>>>>>

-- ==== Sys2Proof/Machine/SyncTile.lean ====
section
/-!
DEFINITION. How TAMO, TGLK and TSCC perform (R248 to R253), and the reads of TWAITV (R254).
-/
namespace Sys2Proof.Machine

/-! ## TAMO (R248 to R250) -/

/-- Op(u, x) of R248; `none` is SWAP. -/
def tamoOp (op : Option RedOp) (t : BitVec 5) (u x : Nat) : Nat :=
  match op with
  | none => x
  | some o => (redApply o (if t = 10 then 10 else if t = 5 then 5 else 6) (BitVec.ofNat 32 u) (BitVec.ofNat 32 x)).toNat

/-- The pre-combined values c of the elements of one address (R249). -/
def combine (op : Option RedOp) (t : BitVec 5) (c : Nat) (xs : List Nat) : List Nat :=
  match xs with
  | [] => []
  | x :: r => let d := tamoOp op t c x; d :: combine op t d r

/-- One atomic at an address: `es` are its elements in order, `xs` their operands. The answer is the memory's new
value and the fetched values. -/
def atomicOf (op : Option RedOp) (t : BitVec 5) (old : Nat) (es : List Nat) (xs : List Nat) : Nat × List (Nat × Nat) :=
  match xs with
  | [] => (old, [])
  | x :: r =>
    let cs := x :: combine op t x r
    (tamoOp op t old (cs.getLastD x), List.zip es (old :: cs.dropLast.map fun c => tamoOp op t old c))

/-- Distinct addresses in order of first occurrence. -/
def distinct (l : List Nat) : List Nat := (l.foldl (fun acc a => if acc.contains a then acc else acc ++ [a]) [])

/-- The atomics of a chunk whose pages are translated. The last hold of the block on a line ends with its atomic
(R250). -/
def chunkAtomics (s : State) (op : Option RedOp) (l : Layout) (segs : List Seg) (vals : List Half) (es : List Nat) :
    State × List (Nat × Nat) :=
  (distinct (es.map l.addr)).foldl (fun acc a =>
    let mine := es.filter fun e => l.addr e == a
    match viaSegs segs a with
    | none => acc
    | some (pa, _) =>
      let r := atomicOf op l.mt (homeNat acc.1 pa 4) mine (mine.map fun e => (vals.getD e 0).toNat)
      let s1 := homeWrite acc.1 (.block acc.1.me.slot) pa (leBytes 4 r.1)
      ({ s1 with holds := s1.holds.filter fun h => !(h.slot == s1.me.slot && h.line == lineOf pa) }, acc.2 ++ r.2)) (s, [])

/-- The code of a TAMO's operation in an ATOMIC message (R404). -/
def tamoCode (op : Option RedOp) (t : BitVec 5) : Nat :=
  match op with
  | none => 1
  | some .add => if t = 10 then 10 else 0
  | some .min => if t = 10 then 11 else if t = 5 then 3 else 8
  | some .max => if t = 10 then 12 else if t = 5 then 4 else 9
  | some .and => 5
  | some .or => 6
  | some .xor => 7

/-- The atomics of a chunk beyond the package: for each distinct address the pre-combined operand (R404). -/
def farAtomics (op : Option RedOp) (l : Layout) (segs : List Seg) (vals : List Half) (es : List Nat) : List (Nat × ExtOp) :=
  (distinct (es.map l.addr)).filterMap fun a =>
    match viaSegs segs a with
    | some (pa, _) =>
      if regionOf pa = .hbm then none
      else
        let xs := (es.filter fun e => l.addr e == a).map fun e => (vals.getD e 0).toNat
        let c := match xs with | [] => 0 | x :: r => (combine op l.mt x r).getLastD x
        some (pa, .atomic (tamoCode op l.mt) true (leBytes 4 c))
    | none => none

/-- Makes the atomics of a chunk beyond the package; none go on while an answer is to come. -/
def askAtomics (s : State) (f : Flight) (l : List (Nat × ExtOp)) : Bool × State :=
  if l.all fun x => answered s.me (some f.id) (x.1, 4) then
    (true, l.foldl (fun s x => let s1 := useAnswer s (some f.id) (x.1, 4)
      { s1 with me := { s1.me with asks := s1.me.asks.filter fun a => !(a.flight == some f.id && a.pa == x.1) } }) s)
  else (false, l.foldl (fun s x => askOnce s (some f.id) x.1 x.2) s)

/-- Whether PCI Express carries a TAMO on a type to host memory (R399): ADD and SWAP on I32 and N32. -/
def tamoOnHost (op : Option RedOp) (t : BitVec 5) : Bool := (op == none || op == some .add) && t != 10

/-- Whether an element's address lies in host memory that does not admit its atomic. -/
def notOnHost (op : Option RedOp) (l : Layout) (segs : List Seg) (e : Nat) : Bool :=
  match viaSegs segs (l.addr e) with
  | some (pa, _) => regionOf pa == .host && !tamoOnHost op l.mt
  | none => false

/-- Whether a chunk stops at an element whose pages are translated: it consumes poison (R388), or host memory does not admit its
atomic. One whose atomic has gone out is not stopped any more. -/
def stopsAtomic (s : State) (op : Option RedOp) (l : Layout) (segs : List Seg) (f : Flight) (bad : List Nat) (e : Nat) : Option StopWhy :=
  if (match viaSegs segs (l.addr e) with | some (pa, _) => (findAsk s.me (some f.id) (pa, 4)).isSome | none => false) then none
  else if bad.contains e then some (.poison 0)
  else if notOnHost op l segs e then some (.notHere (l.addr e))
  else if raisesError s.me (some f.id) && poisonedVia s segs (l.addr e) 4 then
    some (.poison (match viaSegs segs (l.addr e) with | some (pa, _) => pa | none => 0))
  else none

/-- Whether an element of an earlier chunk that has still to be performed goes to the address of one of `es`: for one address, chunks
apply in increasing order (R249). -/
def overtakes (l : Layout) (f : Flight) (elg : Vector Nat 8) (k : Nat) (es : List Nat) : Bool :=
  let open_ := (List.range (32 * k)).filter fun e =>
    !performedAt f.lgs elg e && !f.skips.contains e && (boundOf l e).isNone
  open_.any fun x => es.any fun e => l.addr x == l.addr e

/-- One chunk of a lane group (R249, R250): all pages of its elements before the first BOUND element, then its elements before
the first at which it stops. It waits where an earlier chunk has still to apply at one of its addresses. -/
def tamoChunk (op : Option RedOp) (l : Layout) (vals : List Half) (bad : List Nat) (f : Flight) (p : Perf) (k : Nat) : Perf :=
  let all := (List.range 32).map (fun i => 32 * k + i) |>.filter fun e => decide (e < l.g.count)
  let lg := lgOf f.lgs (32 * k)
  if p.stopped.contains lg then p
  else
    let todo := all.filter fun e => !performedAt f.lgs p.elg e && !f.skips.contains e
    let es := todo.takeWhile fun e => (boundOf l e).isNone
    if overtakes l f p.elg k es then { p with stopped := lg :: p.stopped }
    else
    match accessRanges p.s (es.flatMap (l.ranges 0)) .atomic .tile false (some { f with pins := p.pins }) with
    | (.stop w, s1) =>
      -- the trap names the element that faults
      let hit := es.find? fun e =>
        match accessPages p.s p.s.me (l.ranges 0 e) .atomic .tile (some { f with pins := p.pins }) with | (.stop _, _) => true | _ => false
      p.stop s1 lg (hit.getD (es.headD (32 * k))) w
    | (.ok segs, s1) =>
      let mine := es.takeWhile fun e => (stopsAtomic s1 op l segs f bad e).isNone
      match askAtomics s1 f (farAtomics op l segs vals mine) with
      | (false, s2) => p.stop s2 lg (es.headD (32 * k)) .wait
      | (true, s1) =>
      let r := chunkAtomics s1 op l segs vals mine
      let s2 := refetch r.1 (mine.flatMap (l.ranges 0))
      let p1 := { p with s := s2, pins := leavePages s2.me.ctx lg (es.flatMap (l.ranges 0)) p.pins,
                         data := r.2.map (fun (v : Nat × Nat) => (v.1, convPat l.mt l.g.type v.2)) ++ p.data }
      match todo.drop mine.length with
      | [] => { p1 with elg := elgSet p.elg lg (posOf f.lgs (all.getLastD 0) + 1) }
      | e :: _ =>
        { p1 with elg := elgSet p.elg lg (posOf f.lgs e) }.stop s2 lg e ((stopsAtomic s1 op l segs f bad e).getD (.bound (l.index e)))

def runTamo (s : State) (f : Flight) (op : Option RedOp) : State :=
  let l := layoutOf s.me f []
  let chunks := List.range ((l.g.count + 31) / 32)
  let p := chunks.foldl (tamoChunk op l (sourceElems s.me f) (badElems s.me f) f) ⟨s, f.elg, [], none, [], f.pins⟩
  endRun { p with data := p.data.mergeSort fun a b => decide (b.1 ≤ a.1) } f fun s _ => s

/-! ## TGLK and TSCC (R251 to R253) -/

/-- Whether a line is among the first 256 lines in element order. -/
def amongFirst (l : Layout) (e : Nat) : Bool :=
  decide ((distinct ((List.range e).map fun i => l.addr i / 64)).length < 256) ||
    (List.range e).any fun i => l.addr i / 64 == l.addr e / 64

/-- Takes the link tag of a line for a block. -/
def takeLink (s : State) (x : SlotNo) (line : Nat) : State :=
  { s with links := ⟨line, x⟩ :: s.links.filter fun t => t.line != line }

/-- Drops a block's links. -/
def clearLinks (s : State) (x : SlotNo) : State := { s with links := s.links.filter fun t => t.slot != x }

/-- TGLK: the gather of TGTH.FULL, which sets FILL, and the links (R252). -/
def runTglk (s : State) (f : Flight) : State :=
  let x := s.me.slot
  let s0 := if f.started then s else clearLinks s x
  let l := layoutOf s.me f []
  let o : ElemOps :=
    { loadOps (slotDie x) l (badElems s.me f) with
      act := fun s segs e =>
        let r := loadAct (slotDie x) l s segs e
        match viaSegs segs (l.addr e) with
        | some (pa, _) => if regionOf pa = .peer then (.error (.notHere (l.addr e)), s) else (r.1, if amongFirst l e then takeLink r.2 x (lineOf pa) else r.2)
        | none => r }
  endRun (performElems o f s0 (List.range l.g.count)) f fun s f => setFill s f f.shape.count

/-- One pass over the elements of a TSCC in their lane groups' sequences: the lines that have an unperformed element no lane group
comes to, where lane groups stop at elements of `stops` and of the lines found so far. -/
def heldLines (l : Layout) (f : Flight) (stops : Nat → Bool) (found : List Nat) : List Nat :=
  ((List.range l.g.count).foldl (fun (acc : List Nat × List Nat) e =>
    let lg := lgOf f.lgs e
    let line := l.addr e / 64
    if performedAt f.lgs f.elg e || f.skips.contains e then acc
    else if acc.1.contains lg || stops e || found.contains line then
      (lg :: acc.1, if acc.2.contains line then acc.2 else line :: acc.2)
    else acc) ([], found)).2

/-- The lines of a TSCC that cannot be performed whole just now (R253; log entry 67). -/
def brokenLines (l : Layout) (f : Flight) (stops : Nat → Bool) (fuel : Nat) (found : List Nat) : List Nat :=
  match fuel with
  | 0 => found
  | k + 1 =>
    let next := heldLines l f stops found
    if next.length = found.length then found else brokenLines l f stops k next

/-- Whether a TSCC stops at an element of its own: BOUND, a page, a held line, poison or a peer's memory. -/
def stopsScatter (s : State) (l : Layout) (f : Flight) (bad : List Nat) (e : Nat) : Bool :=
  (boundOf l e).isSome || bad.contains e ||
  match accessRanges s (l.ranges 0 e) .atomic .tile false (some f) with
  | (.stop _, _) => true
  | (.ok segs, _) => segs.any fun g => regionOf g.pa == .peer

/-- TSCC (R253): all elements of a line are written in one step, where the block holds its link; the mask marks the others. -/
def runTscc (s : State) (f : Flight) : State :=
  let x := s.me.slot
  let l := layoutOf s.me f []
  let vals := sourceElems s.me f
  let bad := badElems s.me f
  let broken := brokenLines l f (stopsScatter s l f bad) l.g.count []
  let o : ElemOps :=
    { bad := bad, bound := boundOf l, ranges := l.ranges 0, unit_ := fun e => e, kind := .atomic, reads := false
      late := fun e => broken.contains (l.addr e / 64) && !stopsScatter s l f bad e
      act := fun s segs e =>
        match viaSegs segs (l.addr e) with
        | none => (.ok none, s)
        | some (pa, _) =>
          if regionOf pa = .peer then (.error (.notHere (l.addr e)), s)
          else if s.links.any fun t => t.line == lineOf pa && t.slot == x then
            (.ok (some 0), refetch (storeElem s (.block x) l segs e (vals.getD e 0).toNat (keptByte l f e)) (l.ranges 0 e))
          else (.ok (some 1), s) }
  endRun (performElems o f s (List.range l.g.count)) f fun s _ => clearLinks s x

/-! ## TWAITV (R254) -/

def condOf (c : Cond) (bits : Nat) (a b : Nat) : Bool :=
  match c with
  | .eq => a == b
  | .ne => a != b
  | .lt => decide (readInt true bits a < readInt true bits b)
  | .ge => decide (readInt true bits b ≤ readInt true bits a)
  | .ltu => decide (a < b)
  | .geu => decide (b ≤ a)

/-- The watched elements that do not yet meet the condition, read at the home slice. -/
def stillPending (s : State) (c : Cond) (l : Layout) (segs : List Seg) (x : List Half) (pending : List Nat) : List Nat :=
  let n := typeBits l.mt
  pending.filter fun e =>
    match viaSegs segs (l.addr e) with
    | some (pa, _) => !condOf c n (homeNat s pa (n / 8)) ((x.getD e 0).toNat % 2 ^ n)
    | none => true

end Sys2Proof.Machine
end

<<<<<
>>>>>

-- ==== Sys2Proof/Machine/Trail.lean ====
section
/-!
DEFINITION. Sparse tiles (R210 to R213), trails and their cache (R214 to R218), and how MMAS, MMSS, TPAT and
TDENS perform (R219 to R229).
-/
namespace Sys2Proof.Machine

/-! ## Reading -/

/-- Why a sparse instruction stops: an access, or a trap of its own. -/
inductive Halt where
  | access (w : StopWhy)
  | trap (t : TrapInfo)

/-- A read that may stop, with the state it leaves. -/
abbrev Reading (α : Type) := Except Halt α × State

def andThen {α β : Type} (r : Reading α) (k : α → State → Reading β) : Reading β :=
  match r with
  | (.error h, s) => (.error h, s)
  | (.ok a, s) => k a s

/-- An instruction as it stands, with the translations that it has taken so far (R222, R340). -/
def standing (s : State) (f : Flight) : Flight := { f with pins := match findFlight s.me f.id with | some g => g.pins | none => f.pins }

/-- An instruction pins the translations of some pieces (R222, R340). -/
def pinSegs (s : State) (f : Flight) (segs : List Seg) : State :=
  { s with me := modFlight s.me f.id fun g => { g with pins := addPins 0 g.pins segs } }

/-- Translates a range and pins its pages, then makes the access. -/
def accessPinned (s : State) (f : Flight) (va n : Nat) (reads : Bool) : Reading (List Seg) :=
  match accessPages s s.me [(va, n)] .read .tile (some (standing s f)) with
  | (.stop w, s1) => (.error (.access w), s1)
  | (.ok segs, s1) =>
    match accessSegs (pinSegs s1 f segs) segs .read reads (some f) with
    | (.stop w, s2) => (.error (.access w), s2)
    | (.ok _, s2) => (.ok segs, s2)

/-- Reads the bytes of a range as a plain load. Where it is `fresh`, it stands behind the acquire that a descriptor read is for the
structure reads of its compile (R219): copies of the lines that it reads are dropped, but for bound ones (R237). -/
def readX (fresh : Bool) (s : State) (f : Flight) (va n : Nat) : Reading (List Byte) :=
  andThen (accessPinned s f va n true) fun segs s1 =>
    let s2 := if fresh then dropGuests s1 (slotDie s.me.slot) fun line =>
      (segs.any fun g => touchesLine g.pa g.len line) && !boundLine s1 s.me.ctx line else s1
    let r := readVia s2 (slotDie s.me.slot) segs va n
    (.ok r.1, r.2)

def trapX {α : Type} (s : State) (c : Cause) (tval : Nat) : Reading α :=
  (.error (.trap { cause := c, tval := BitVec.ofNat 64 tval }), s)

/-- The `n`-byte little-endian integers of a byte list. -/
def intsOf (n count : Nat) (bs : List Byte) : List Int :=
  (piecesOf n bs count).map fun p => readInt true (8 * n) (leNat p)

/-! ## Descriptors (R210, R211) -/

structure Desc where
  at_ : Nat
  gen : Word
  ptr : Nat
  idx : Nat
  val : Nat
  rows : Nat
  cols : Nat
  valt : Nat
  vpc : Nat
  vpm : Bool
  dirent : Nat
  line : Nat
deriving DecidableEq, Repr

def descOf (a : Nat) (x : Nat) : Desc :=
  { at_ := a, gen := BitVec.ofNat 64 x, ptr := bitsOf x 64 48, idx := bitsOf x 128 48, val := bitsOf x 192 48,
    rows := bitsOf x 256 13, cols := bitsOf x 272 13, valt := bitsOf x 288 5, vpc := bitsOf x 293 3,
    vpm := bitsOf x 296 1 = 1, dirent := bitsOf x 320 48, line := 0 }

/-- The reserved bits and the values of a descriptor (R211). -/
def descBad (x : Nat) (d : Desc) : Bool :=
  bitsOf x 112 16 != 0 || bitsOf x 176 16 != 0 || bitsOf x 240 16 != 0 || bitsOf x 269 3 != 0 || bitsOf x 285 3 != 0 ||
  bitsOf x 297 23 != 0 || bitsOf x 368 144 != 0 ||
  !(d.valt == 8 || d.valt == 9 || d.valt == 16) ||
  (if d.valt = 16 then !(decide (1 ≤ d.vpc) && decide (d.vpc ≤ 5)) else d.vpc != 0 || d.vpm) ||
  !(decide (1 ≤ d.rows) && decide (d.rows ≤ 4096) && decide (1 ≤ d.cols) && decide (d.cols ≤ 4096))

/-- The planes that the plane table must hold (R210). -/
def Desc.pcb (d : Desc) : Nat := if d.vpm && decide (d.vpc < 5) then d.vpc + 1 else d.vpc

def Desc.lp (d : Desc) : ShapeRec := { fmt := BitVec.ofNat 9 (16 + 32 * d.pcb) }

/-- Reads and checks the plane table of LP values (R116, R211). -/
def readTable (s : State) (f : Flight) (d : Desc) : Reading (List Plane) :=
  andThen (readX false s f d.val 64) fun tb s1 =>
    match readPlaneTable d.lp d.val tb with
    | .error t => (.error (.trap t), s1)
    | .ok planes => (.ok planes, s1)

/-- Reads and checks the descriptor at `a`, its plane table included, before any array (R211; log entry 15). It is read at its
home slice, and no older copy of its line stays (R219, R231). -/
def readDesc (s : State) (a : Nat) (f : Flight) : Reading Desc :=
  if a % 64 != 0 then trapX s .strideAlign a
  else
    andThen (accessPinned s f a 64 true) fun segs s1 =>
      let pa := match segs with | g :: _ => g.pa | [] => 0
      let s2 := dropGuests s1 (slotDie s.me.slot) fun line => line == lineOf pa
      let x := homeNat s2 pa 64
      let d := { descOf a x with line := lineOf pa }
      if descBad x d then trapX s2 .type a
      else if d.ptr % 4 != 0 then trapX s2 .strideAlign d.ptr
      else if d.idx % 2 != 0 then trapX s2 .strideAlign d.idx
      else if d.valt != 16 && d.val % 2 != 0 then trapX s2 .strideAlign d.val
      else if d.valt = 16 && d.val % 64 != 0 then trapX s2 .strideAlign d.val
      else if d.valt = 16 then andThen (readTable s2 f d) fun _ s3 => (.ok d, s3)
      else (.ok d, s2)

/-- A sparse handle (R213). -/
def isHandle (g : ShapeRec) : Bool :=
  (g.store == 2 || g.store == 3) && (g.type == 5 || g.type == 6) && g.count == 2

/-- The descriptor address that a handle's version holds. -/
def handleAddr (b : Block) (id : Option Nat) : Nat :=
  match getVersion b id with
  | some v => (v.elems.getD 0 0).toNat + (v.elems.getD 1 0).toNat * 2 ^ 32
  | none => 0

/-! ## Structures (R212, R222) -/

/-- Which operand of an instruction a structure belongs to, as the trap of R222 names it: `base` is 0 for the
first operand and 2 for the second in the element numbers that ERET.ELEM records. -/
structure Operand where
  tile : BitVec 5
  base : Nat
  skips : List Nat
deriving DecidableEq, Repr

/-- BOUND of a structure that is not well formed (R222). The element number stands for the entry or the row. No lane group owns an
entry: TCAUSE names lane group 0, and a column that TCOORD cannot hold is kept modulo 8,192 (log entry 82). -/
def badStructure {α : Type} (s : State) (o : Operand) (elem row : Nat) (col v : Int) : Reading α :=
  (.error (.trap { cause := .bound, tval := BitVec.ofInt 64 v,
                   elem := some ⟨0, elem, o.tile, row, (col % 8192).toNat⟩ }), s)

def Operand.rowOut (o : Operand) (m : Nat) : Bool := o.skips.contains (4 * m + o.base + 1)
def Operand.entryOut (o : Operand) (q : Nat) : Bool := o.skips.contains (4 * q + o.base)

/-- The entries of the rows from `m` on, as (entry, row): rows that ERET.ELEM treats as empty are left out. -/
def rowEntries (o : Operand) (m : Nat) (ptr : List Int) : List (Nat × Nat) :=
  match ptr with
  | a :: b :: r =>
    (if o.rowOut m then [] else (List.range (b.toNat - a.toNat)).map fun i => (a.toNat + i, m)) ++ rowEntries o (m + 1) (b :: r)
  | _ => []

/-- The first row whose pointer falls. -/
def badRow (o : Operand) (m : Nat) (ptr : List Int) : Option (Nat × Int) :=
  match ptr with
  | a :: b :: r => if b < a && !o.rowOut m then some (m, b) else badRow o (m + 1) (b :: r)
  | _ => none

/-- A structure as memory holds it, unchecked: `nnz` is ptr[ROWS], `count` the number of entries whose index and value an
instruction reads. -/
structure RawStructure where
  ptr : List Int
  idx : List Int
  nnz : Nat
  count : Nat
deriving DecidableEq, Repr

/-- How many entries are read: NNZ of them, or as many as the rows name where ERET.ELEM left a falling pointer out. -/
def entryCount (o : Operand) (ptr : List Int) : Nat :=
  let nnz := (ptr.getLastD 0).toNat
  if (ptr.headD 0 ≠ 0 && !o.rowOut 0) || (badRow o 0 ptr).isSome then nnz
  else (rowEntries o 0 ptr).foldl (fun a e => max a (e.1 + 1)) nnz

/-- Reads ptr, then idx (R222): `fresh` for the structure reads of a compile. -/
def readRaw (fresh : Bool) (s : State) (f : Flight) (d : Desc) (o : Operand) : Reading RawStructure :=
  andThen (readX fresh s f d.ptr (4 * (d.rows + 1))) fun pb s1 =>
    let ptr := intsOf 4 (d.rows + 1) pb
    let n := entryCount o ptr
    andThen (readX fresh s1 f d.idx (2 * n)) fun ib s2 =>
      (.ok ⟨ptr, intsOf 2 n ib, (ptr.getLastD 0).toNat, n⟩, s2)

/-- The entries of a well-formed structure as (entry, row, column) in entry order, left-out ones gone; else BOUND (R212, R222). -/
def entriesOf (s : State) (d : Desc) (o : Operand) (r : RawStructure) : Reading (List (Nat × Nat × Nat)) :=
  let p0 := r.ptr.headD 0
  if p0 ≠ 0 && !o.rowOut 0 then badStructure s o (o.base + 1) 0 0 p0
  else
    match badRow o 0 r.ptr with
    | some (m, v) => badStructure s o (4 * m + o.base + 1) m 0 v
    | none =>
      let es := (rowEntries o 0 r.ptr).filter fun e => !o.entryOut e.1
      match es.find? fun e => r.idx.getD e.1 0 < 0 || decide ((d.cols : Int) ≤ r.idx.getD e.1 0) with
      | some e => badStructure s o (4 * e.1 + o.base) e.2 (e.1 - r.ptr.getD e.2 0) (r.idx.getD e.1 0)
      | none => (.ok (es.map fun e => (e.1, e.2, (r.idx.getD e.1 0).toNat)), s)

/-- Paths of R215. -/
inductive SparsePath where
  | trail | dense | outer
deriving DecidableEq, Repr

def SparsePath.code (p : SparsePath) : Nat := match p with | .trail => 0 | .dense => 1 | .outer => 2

<<<<<

• _The task_
Work through the listing above, counting every line that has the string "readInt" in it. Give only the final count.

• _Answer to this exercise_
3